*Exercise requirements:* Below are entries; copy exactly the lines from the one with "t.chan0.idx == 2#3" through the one with "t.chan1.elapsed == 2#32", both included, and leave out the rest.

*Saved data entries:*
"""
-- ==== Sys2Proof/Tests/Slice0.lean ====
section
/-! SUPPORT. The model's own tests: ill-formed source commands, words written out from the spec's encodings, one-step
vectors of spec/95_test_vectors.md, and for each statement with hypotheses a state and operands that meet them. -/

namespace Sys2Proof.Tests

open Sys2Proof.Machine

/-! ### WellFormed: each check refuses an ill-formed command (30_encoding.md R72) -/

theorem test_motor_out_of_range : (SourceCmd.stepf 2).wellFormed = false ∧ assemble (.stepf 2) = none := by decide
theorem test_register_out_of_range : (SourceCmd.rdreg 256).wellFormed = false ∧ assemble (.rdreg 256) = none := by decide
theorem test_value_out_of_range :
    (SourceCmd.wrcfg 0x0A 65536).wellFormed = false ∧ assemble (.wrcfg 0x0A 65536) = none := by decide
theorem test_sample_out_of_range : (SourceCmd.decode 1 65536).wellFormed = false := by decide
theorem test_pseudo_out_of_range :
    (SourceCmd.setdelay 1 65536).wellFormed = false ∧ (SourceCmd.calib 2 0 0 0 0).wellFormed = false := by decide
theorem test_limits_well_formed :
    (SourceCmd.decode 1 65535).wellFormed = true ∧ (SourceCmd.wrcfg 255 65535).wellFormed = true := by decide

/-! ### The assembler (R71, R73) -/

theorem test_pseudo_instructions :
    assembleText ["FULLSTEP 1", "HALFSTEP M0", "POLICY SKIP ; count errors", "SETDELAY 0x5, 20", "", "STOPALL"] =
      some [0x600C0000#32, 0x600B0001#32, 0x600D0001#32, 0x60080005#32, 0x60090014#32, 0x30000000#32,
        0x31000000#32] := by decide
theorem test_calib : assembleText ["CALIB 1, 1650, 30, 1, 2801"] =
    some [0x60040672#32, 0x6005001E#32, 0x60060001#32, 0x60070AF1#32] := by decide
theorem test_malformed_lines :
    readLine "stepf 0".toList = .malformed ∧ assembleText ["STEPF 2"] = none ∧ assembleText ["NOP 1"] = none := by
  decide

/-! ### Words written out from the encodings: OP 4 bits, RSV 3, M 1, REG 8, IMM 16 (R62, R65) -/

theorem test_word_nop : decodeWord 0b0000_000_0_00000000_0000000000000000#32 = .instr .nop := by decide
theorem test_word_stepf : decodeWord 0b0001_000_1_00000000_0000000000000000#32 = .instr (.stepf .m1) := by decide
theorem test_word_stepb : decodeWord 0b0010_000_0_00000000_0000000000000000#32 = .instr (.stepb .m0) := by decide
theorem test_word_stop : decodeWord 0b0011_000_1_00000000_0000000000000000#32 = .instr (.stop .m1) := by decide
theorem test_word_decode :
    decodeWord 0b0100_000_1_00000000_0000011111010000#32 = .instr (.decode .m1 2000#16) := by decide
theorem test_word_tick : decodeWord 0b0101_000_0_00000000_0000000000000000#32 = .instr .tick := by decide
theorem test_word_wrcfg :
    decodeWord 0b0110_000_0_00000010_0000101110111000#32 = .instr (.wrcfg 0x02#8 3000#16) := by decide
theorem test_word_rdreg : decodeWord 0b0111_000_0_00010010_0000000000000000#32 = .instr (.rdreg 0x12#8) := by decide
theorem test_word_start : decodeWord 0b1000_000_0_00000000_0000000000000000#32 = .instr .start := by decide

/-- The illegal words of 95_test_vectors.md, section 2.1. -/
theorem test_illegal_words :
    decodeWord 0x00000001#32 = .illegal .mustBeZero ∧ decodeWord 0x12000000#32 = .illegal .mustBeZero ∧
    decodeWord 0x31000001#32 = .illegal .mustBeZero ∧ decodeWord 0x40010000#32 = .illegal .mustBeZero ∧
    decodeWord 0x51000000#32 = .illegal .mustBeZero ∧ decodeWord 0x61000000#32 = .illegal .mustBeZero ∧
    decodeWord 0x7000FFFF#32 = .illegal .mustBeZero ∧ decodeWord 0x80000001#32 = .illegal .mustBeZero ∧
    decodeWord 0x90000000#32 = .illegal .reservedOp ∧ decodeWord 0xFFFFFFFF#32 = .illegal .reservedOp := by decide

/-- 20_memory.md R53: the byte holding bits 7:0 first. -/
theorem test_bytes : decodeBytes [0x2A#8, 0x03#8, 0x00#8, 0x40#8, 0x77#8] = (.instr (.decode .m0 810#16), [0x77#8]) ∧
    decodeBytes [0x00#8, 0x00#8] = (.illegal .fewerThanFourBytes, [0x00#8, 0x00#8]) := by decide

theorem test_table_word : decodeTableWord 32 0x600A0001 = some (.wrcfg 0x0A#8 1#16) ∧
    decodeTableWord 32 0x90000000 = none := by decide

/-! ### Small states -/

/-- Surroundings that give these samples and write answers. -/
def surroundings (samples : List SampleAnswer) (writes : List WriteAnswer) (pins : Pattern) : MotorEnv :=
  { samples := samples, writes := writes, freeSamples := 0, freeWrites := 0, freePins := 1, pins := pins }

/-- After reset with TICK_Q = 1, every answer listed a success. -/
def configuring : State :=
  { State.reset with
    tickQ := 1#16
    env0 := surroundings [] [.ok, .ok, .ok, .ok] 0x7#4
    env1 := surroundings [] [.ok, .ok, .ok, .ok] 0x7#4 }

/-- In the run phase, both motors at rest, motor 0's index and table as given, with these answers. -/
def running (idx0 : BitVec 3) (mode0 : BitVec 1) (samples0 samples1 : List SampleAnswer)
    (writes0 writes1 : List WriteAnswer) : State :=
  { configuring with
    status := { run := true, halted := false, ioErr := false, cause := .none, faultM := .m0 }
    chan0 := { Channel.reset with idx := idx0, mode := mode0, elapsed := 1#32 }
    chan1 := { Channel.reset with elapsed := 1#32 }
    env0 := surroundings samples0 writes0 0x0#4
    env1 := surroundings samples1 writes1 0x0#4 }

/-- In the run phase, the next eight writes of each motor succeeding. -/
def moving (idx0 : BitVec 3) (mode0 : BitVec 1) : State :=
  running idx0 mode0 [] [] (List.replicate 8 .ok) (List.replicate 8 .ok)

/-- The same under the SKIP policy. -/
def skipping (s : State) : State := { s with ctrl := 1#1 }

/-- Halted by a STEPF before START (95_test_vectors.md, S8). -/
def halted : State := configuring.faulted 0x10000000#32 .illegalCmd .m0

/-- `s` with these items offered by the host. -/
def offering (s : State) (items : List HostInput) : State := s.setHost items

/-- The outcome is a next state with property `p`. -/
def nextHas (o : Host.Outcome State Fault Refusal) (p : State → Bool) : Bool :=
  match o with
  | .next t => p t
  | .fault _ | .refused _ => false

theorem next_of_nextHas {o : Host.Outcome State Fault Refusal} {p : State → Bool} (h : nextHas o p = true) :
    ∃ t, o = .next t ∧ p t = true := by
  cases o with
  | next t => exact ⟨t, rfl, h⟩
  | fault f => cases h
  | refused r => cases h

theorem forall_motor {p : Motor → Prop} (h0 : p .m0) (h1 : p .m1) (m : Motor) : p m := by cases m <;> assumption

/-! ### One step each, expected values from spec/ -/

/-- 95_test_vectors.md K18. -/
theorem test_nop : exec .nop halted = .next halted := rfl

/-- 40_sequencer.md R82, example: writes 0x9, index wraps to 0. -/
theorem test_stepf_wraps : nextHas (exec (.stepf .m0) (moving 7#3 1#1)) (fun t =>
    t.chan0.coil == 0x9#4 && t.chan0.idx == 0#3 && t.env0.pins == 0x9#4 && t.calls == [.outWrite .m0 0x9#4 true]) = true := by
  decide

/-- 95_test_vectors.md S5: the failed write leaves the index and records the fault. -/
theorem test_stepf_failed : nextHas (exec (.stepf .m0) (running 2#3 1#1 [] [] [.failed 0xD#4] [])) (fun t =>
    t.chan0.idx == 2#3 && t.chan0.coil == 0xD#4 && t.statusPort == 0x043#32 && t.faultCmd == 0x10000000#32) = true := by
  decide

/-- 40_sequencer.md R84, example: writes 0x1, index wraps to 7. -/
theorem test_stepb_wraps : nextHas (exec (.stepb .m0) (moving 0#3 1#1)) (fun t =>
    t.chan0.coil == 0x1#4 && t.chan0.idx == 7#3) = true := by decide

/-- 95_test_vectors.md, section 2.2, 4-entry table: STEPB from index 0 writes 0xA, index 3. -/
theorem test_stepb_full_step : nextHas (exec (.stepb .m0) (moving 0#3 0#1)) (fun t =>
    t.chan0.coil == 0xA#4 && t.chan0.idx == 3#3) = true := by decide

/-- 40_sequencer.md R86: the coils go low and the index stays. -/
theorem test_stop : nextHas (exec (.stop .m0) (moving 3#3 1#1)) (fun t =>
    t.chan0.coil == 0x0#4 && t.chan0.idx == 3#3) = true := by decide

/-- 95_test_vectors.md S7: the error count saturates. -/
theorem test_stop_saturates : nextHas
    (exec (.stop .m1) { skipping (running 0#3 1#1 [] [] [] [.failed 0x6#4]) with ioerrCnt := 65535#16 }) (fun t =>
      t.ioerrCnt == 65535#16 && t.chan1.coil == 0x6#4 && t.chan1.idx == 0#3 && t.statusPort == 0x005#32) = true := by
  decide

/-- 95_test_vectors.md, section 2.3. -/
theorem test_decode_forward : nextHas (exec (.decode .m0 810#16) (moving 0#3 1#1)) (fun t =>
    t.result == 0x0001000A#32) = true := by decide

/-- 95_test_vectors.md, section 2.3: the first Backward sample. -/
theorem test_decode_backward : nextHas (exec (.decode .m0 1671#16) (moving 0#3 1#1)) (fun t =>
    t.result == 0x00020011#32) = true := by decide

/-- 42_dispatch.md R110, example, with motor 1 told to stop. -/
theorem test_tick_steps : nextHas (exec .tick (running 0#3 1#1 [.ok 0#16] [.ok 1620#16] [.ok] [.ok])) (fun t =>
    t.chan0.idx == 1#3 && t.chan0.coil == 0x1#4 && t.chan0.elapsed == 1#32 && t.chan0.cmd == .forward 1#16 &&
      t.chan1.elapsed == 2#32 && t.chan1.cmd == .stop) = true := by decide

/-- 95_test_vectors.md X3: motor 1's write fails under HALT. -/
theorem test_tick_faults : nextHas (exec .tick (running 0#3 1#1 [.ok 0#16] [.ok 0#16] [.ok] [.failed 0xF#4])) (fun t =>
    t.chan0.idx == 1#3 && t.chan0.elapsed == 0#32 && t.chan1.idx == 0#3 && t.chan1.coil == 0xF#4 &&
      t.chan1.elapsed == 1#32 && t.statusPort == 0x143#32 && t.faultCmd == 0x50000000#32) = true := by decide

/-- 95_test_vectors.md K1. -/
theorem test_wrcfg : nextHas (exec (.wrcfg 0x00#8 1650#16) configuring) (fun t =>
    t.chan0.calCenter == 1650#16 && t.statusPort == 0x000#32) = true := by decide

/-- 95_test_vectors.md K4. -/
theorem test_wrcfg_one_bit : nextHas (exec (.wrcfg 0x0B#8 2#16) configuring) (fun t =>
    t.statusPort == 0x012#32 && t.faultCmd == 0x600B0002#32 && t.chan0.mode == 1#1) = true := by decide

/-- 95_test_vectors.md K2. -/
theorem test_rdreg : nextHas (exec (.rdreg 0x03#8) configuring) (fun t => t.result == 0x00000821#32) = true := by decide

/-- 95_test_vectors.md H1: STATUS is read while halted. -/
theorem test_rdreg_halted : nextHas (exec (.rdreg 0x10#8) halted) (fun t => t.result == 0x00000012#32) = true := by
  decide

/-- 95_test_vectors.md K8. -/
theorem test_start : nextHas (exec .start configuring) (fun t =>
    t.statusPort == 0x001#32 && t.calls == [.outWrite .m0 0x0#4 true, .outWrite .m1 0x0#4 true]) = true := by decide

/-- 95_test_vectors.md K14: `c = hi` on motor 1. -/
theorem test_start_invalid : nextHas
    (exec .start { configuring with chan1 := { Channel.reset with calCenter := 2081#16 } }) (fun t =>
      t.statusPort == 0x022#32 && t.calls == []) = true := by decide

/-- A word placed by `withFetchWord` is what the first step after reset performs. -/
theorem test_fetch_word : nextHas (step (State.reset.withFetchWord 32 0x10000000)) (fun t =>
    t.statusPort == 0x012#32 && t.faultCmd == 0x10000000#32) = true := by decide

/-- 95_test_vectors.md H6. -/
theorem test_reset : nextHas (step (offering halted [.rst true])) (fun t =>
    t.statusPort == 0x000#32 && t.faultCmd == 0#32 && t.rst) = true := by decide

/-! ### Witnesses: for each statement with hypotheses, a state and operands that meet them, clause by clause -/

theorem running_moving (i : BitVec 3) (b : BitVec 1) : Running (moving i b) := ⟨rfl, rfl⟩

theorem witness_EncodeOfDecode : decodeWord 0x31000000#32 = .instr (.stop .m1) := by decide

/-- One illegal word for each way to be one, at its boundary, and a block that is not halted. -/
theorem witness_IllegalWordsExactly :
    (9 ≤ (opOf 0x90000000#32).toNat ∧ 9 ≤ (opOf 0xF0000000#32).toNat ∧ rsvOf 0x12000000#32 ≠ 0#3 ∧
      mOf 0x51000000#32 ≠ 0#1 ∧ regOf 0x40010000#32 ≠ 0#8 ∧ immOf 0x00000001#32 ≠ 0#16) ∧
    decodeWord 0x90000000#32 = .illegal .reservedOp ∧ configuring.status.halted = false := by decide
"""
*Solution to this exercise:*
    t.chan0.idx == 2#3 && t.chan0.coil == 0xD#4 && t.statusPort == 0x043#32 && t.faultCmd == 0x10000000#32) = true := by
  decide

/-- 40_sequencer.md R84, example: writes 0x1, index wraps to 7. -/
theorem test_stepb_wraps : nextHas (exec (.stepb .m0) (moving 0#3 1#1)) (fun t =>
    t.chan0.coil == 0x1#4 && t.chan0.idx == 7#3) = true := by decide

/-- 95_test_vectors.md, section 2.2, 4-entry table: STEPB from index 0 writes 0xA, index 3. -/
theorem test_stepb_full_step : nextHas (exec (.stepb .m0) (moving 0#3 0#1)) (fun t =>
    t.chan0.coil == 0xA#4 && t.chan0.idx == 3#3) = true := by decide

/-- 40_sequencer.md R86: the coils go low and the index stays. -/
theorem test_stop : nextHas (exec (.stop .m0) (moving 3#3 1#1)) (fun t =>
    t.chan0.coil == 0x0#4 && t.chan0.idx == 3#3) = true := by decide

/-- 95_test_vectors.md S7: the error count saturates. -/
theorem test_stop_saturates : nextHas
    (exec (.stop .m1) { skipping (running 0#3 1#1 [] [] [] [.failed 0x6#4]) with ioerrCnt := 65535#16 }) (fun t =>
      t.ioerrCnt == 65535#16 && t.chan1.coil == 0x6#4 && t.chan1.idx == 0#3 && t.statusPort == 0x005#32) = true := by
  decide

/-- 95_test_vectors.md, section 2.3. -/
theorem test_decode_forward : nextHas (exec (.decode .m0 810#16) (moving 0#3 1#1)) (fun t =>
    t.result == 0x0001000A#32) = true := by decide

/-- 95_test_vectors.md, section 2.3: the first Backward sample. -/
theorem test_decode_backward : nextHas (exec (.decode .m0 1671#16) (moving 0#3 1#1)) (fun t =>
    t.result == 0x00020011#32) = true := by decide

/-- 42_dispatch.md R110, example, with motor 1 told to stop. -/
theorem test_tick_steps : nextHas (exec .tick (running 0#3 1#1 [.ok 0#16] [.ok 1620#16] [.ok] [.ok])) (fun t =>
    t.chan0.idx == 1#3 && t.chan0.coil == 0x1#4 && t.chan0.elapsed == 1#32 && t.chan0.cmd == .forward 1#16 &&
      t.chan1.elapsed == 2#32 && t.chan1.cmd == .stop) = true := by decide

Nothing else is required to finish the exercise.